Monday, 7 December 2015

Trip number 4 begins

Sunday 6 December 2015
Wow – interesting tropical rain. You hear it first, wonder what the sound is, and then it appears like a tidal wave, coming along the river in a line between flat calm and ruffled, from 0 to 60 in zero time. It’s tipping it down right now, which is not entirely unwelcome in 32 degrees while we’re sitting under the veranda with nowhere in particular to go.
To go back to Tuesday – we set off from St John’s on the bus to Heathrow, feeling a bit frazzled and anxious but happy to be on our way at last.
It’s a long journey with many a weary wait in dreary anonymous airports. Ten hours to Bangkok, an hour and a half there, then 75 minutes flight on to Phnom Penh. We had booked into a guest house next to the airport there and all would’ve been well if some *plonker* (me) hadn’t merrily stuffed the wrong sim card in my phone, where it got stuck. This meant we had to queue up to ask the nice patient young man at the Smart counter to fix it. We arrived at You Eng guest house at about 9.30pm – so that’s 24 hours travelling.
I'm fascinated by this area, which I guess is the coast of Burma. It's difficult to tell how flat the land is from 30,000 feet.
The next day we got picked up by LPG-powered taxi and drove 4 hours across the Cambodian plains and down to the coast. It took a while to find Mangroves and More, our bungalows, among the dirt tracks that criss-cross the scrubland and woods around Otres Village.
Otres Village itself lies about a kilometre from the shoreline. It’s basically a mangrove-lined river estuary that’s been taken over by backpackers of all nations. Hastily built wooden shacks have appeared in recent years and rice paddies have given way to much more lucrative, often ex-pat owned bungalow resorts, bars and cafes. It’s not pretty but it has its charms.
A nearby Otres village resort
Fortunately, our bungalows at Mangroves and More are great. Four little riverside rooms - ours is called Rosi - run by friendly hosts, Marcus and Maik.
Our first day we felt a bit grim. The weather didn’t help as the clouds rolled in and tropical rain sheeted down, turning the dirt tracks into mud baths. Then there was the drum’n’bass on Thursday night from midnight to 4am! Not good for jetlagged travellers! Fortunately Marcus reassured us that this was a one-off – a neighbouring resort was having an opening party so it wouldn’t happen every night. He was right, so Friday night we managed 12 hours of sleep.
Feeling refreshed, on Saturday we set out to explore. The reason the backpackers flock to Otres is the beach and it is indeed a wondrous stretch of white sand, with luke warm waters dotted with islands off shore. Lovely.

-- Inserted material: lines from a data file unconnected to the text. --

-- ==== Sys2Proof/Machine/State.lean ====
section
/-! DEFINITION. The machine's state (10_state.md), the outcomes an operation returns (60_exceptions.md R230), why the machine
stops, and the state after reset (R28). -/

namespace Sys2Proof.Machine

/-! ### Returned outcomes -/

/-- The three-field view of a four-byte Ack payload (R65, R173). -/
structure AckView where
  status : Byte
  seq    : Half
  value  : Byte
  deriving DecidableEq, Repr

/-- The class of a dispatched frame (R162). -/
inductive FrameClass where
  | ack (addr : Byte) (payload : List Byte) (view : Option AckView)
  | formatSet (addr fmt : Byte) (width height : Half)
  | imageData (addr : Byte) (payload : List Byte) (samples : List Half)
  | writeRegister (addr regAddr regValue : Byte)
  | readRegister (addr : Byte) (seq : Half) (regAddr : Byte)
  | unknown (addr cmd : Byte)
  deriving DecidableEq, Repr

/-- A decode outcome (R162). -/
inductive DecodeOutcome where
  | noFrame | incompleteFrame | badMagic | lengthMismatch | checksumMismatch
  | dispatched (c : FrameClass)
  deriving DecidableEq, Repr

/-- The refusals an operation may return (R232): values, after which the engine is as before (R233). -/
inductive OpRefusal where
  | crcNotLoaded | txBusy | txNotOpen | txOverrun | txUnderrun | txLengthOverflow | txChunkTooLarge
  deriving DecidableEq, Repr

/-- What an operation returns (R230); `outcomes` is RX_PROCESS's list (R180) and `handshakeTimeout` the environment's
`negotiate` (R235). -/
inductive Returned where
  | ok
  | value (v : Half)
  | decoded (o : DecodeOutcome)
  | outcomes (l : List DecodeOutcome)
  | notReady
  | refused (r : OpRefusal)
  | handshakeTimeout
  deriving DecidableEq, Repr

/-! ### Parts of the state -/

/-- `TX_STATE` (R13). -/
inductive TxState where
  | idle | payload
  deriving DecidableEq, Repr

/-- A byte buffer: the bytes that differ from what an unlisted index reads as, indices strictly rising. -/
abbrev Memory := List Host.Cell

/-- What an index that is not listed reads as. The spec gives the buffers no contents at reset (R16, R17): DESIGN CHOICE
(log 6). -/
def Memory.unlisted : Byte := 0

/-- The canonical form: indices strictly rising from `lo`, no byte equal to what an unlisted index reads as. -/
def Memory.wfFrom : Nat → Memory → Bool
  | _, [] => true
  | lo, (a, b) :: m => decide (lo ≤ a) && (b != Memory.unlisted) && Memory.wfFrom (a + 1) m

/-- The canonical form of a whole buffer. -/
def Memory.wf (m : Memory) : Bool := Memory.wfFrom 0 m

/-- Every listed index lies below `size`. -/
def Memory.below (size : Nat) (m : Memory) : Bool := m.all fun c => decide (c.1 < size)

/-- A producer event (R10, R160, R161). -/
inductive RxEvent where
  | byte (b : Byte)
  | boundary
  deriving DecidableEq, Repr

/-- The state of the Streaming Transmitter's handshake (R208, R210). -/
inductive Handshake where
  | needsFormatAck | streaming
  deriving DecidableEq, Repr

/-- Whether the controller's thread can step: R247 names the two things that can leave it without a step. -/
inductive Controller where
  | ready
  /-- Inside a TX_IMAGE whose pixel source cannot deliver the samples asked for (R149, R247 b). -/
  | waitingForPixels
  /-- Inside an emit that the byte sink does not return from (R124, R247 a). -/
  | waitingForSink
  deriving DecidableEq, Repr

/-- What the environment may do to the engine's inputs, besides the producer's events and RESET. -/
inductive EnvEvent where
  /-- The configuration inputs change (R262). -/
  | configure (c : Configuration)
  /-- The frame source completes an acquisition: its flag rises and its FIFO holds these samples (R202). -/
  | capture (samples : List Half)
  /-- The byte sink no longer returns from a write that starts once `more` further bytes are out (R247 a). -/
  | sinkHangs (more : Nat)
  /-- What the producer will do at each coming boundary between primitive steps of a composite operation (R48; log 11). -/
  | producerPlan (groups : List (List RxEvent))
  deriving DecidableEq, Repr

/-- One turn of an agent (R10; log 1). -/
inductive Turn where
  /-- An operation issued at the port, or an accepted frame handed to the consumer. -/
  | request (r : Request)
  /-- The Streaming Transmitter software runs `negotiate` (R208). -/
  | negotiate (addr fmt : Byte) (width height : Half)
  /-- The Streaming Transmitter software runs `write_image` (R213). -/
  | writeImage (addr fmt : Byte) (width height : Half)
  /-- The environment acts. -/
  | environment (e : EnvEvent)
  deriving DecidableEq, Repr

/-- The machine's state. -/
structure State where
  /-- The configuration registers (R23). -/
  cfg : Configuration
  /-- `CRC_ACC` (R11). -/
  crcAcc : Half
  /-- `CRC_VALID` (R12). -/
  crcValid : Bool
  /-- `TX_STATE` (R13). -/
  txState : TxState
  /-- `TX_CRC` (R14). -/
  txCrc : Half
  /-- `TX_REMAIN` (R15). -/
  txRemain : Word
  /-- `CHUNK_BUF` (R16). -/
  chunkBuf : Memory
  /-- `RX_BUF` (R17). -/
  rxBuf : Memory
  /-- `RX_COUNT` (R18). -/
  rxCount : Nat
  /-- `RX_READY` (R19). -/
  rxReady : Bool
  /-- `RX_OVF` (R20). -/
  rxOvf : Bool
  /-- `TX_OUT`: every byte handed to the byte sink, in order (R24). -/
  txOut : List Byte
  /-- The outcome the last controller operation returned (R230); none before the first, and while one has not returned
  (log 20). -/
  result : Option Returned
  /-- The values on the configuration inputs (R262). -/
  cfgIn : Configuration
  /-- `CAPTURE_READY`, the frame source's flag (R21, R202). -/
  captureReady : Bool
  /-- The frame source's pixel FIFO, next sample first (R25, R149). -/
  pixels : List Half
  /-- Where the byte sink stops returning: it does not return from a write that starts with this many bytes, or more, on
  `TX_OUT`; `none`: it returns from every write (R200, R247 a; log 13). -/
  sinkHangsAt : Option Nat
  /-- What the producer does at each coming boundary between primitive steps of a composite operation (R48; log 11). -/
  between : List (List RxEvent)
  /-- How many times `signal_capture_consumed()` was sent (R146). -/
  consumedSignals : Nat
  /-- The calls of `write_register(addr, value)`, in order (R205). -/
  regWrites : List (Byte × Byte)
  /-- How many times `read_register` was called: the key of its free answer (R203; log 10). -/
  regReads : Nat
  /-- The classes the consumer has received, in order (R204). -/
  consumed : List FrameClass
  /-- The handshake state (R208, R264). -/
  handshake : Handshake
  /-- A handshake is waiting for an Ack (R204, R208). -/
  waiting : Bool
  /-- How many polls `negotiate` has made (R209). -/
  polls : Nat
  /-- The environment agents' parameters (R7). -/
  envCfg : EnvConfig
  /-- Whether the controller's thread can step (R247). -/
  controller : Controller
  /-- What the agents do next, oldest first (log 1). -/
  agenda : List Turn
  deriving DecidableEq, Repr

/-- Why a run stops. -/
inductive Fault where
  /-- A turn of the controller's thread while it is inside a TX_IMAGE that waits for pixels (R149, R247 b): raised by the
  step, never by a meaning. Safe: the spec gives the controller no step there. -/
  | pixelSourceShort
  /-- A turn of the controller's thread while it is inside a write the byte sink does not return from (R247 a): raised by
  the step, never by a meaning. Safe: the spec gives the controller no step there. -/
  | sinkNeverReturns
  deriving DecidableEq, Repr

/-- Why a request has no meaning. -/
inductive Refusal where
  /-- Raised by exec's arms for an instruction not modelled yet. Safe. No arm raises it now. -/
  | notModelled (mnemonic : String)
  /-- Raised by the step for a request the decoder rejects (R76: "a model refuses it"). Safe. -/
  | undecodable (e : DecodeError)
  /-- Raised by RESET where the configuration inputs break R5 or R6: "the model gives such an engine no behaviour" (R262).
  Safe. -/
  | invalidConfiguration
  deriving DecidableEq, Repr

/-- The state right after reset of an engine whose configuration inputs show `c` (R28), at the start of a run: the values
the spec gives; and for what the spec leaves unspecified, the values of logs 5 to 10 (DESIGN CHOICE). -/
def State.afterReset (c : Configuration) : State :=
  { cfg := c, crcAcc := 0, crcValid := false, txState := .idle, txCrc := 0, txRemain := 0, chunkBuf := [], rxBuf := [],
    rxCount := 0, rxReady := false, rxOvf := false, txOut := [], result := none, cfgIn := c, captureReady := false,
    pixels := [], sinkHangsAt := none, between := [], consumedSignals := 0, regWrites := [], regReads := 0, consumed := [],
    handshake := .needsFormatAck, waiting := false, polls := 0, envCfg := Config.environment, controller := .ready,
    agenda := [] }

/-- The machine right after reset (R28, R260). -/
def State.reset : State := State.afterReset Config.inputs

end Sys2Proof.Machine
end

Saturday night is Otres Market night, set in a festival-type open-air venue with stalls and stage, where people of all sorts meet up for food, beer and live music. A bit like Chaplins but warm! An excellent Aussie singer-songwriter (Nigel Willan?) was followed by mediocre Canadian guitarist/bass combo, then the main act – a French nine-piece brass outfit (Pachango-type but not as good).

Funnily enough, the next day while we were walking along the beach we came across these guys again, messing around in the surf with sousaphone, trombones etc., serenading paddleboarders and beachlife.
Playing the Titanic theme ...
Looks like fun

















That's all for now folks! Speak later.

2 comments:

  1. Hi Harriet - Thought you would be gone before your birthday, so accept this as my birthday greetings to you. Big 60?

    We were hopping rock pools last week on the Northumberland coast. Looked like we had better weather to start with than you, although it was probably much colder. Mixed groups of eider ducks hanging around on the sea, and the odd seal popping its head up - plus a youngster hauled out on the rocks.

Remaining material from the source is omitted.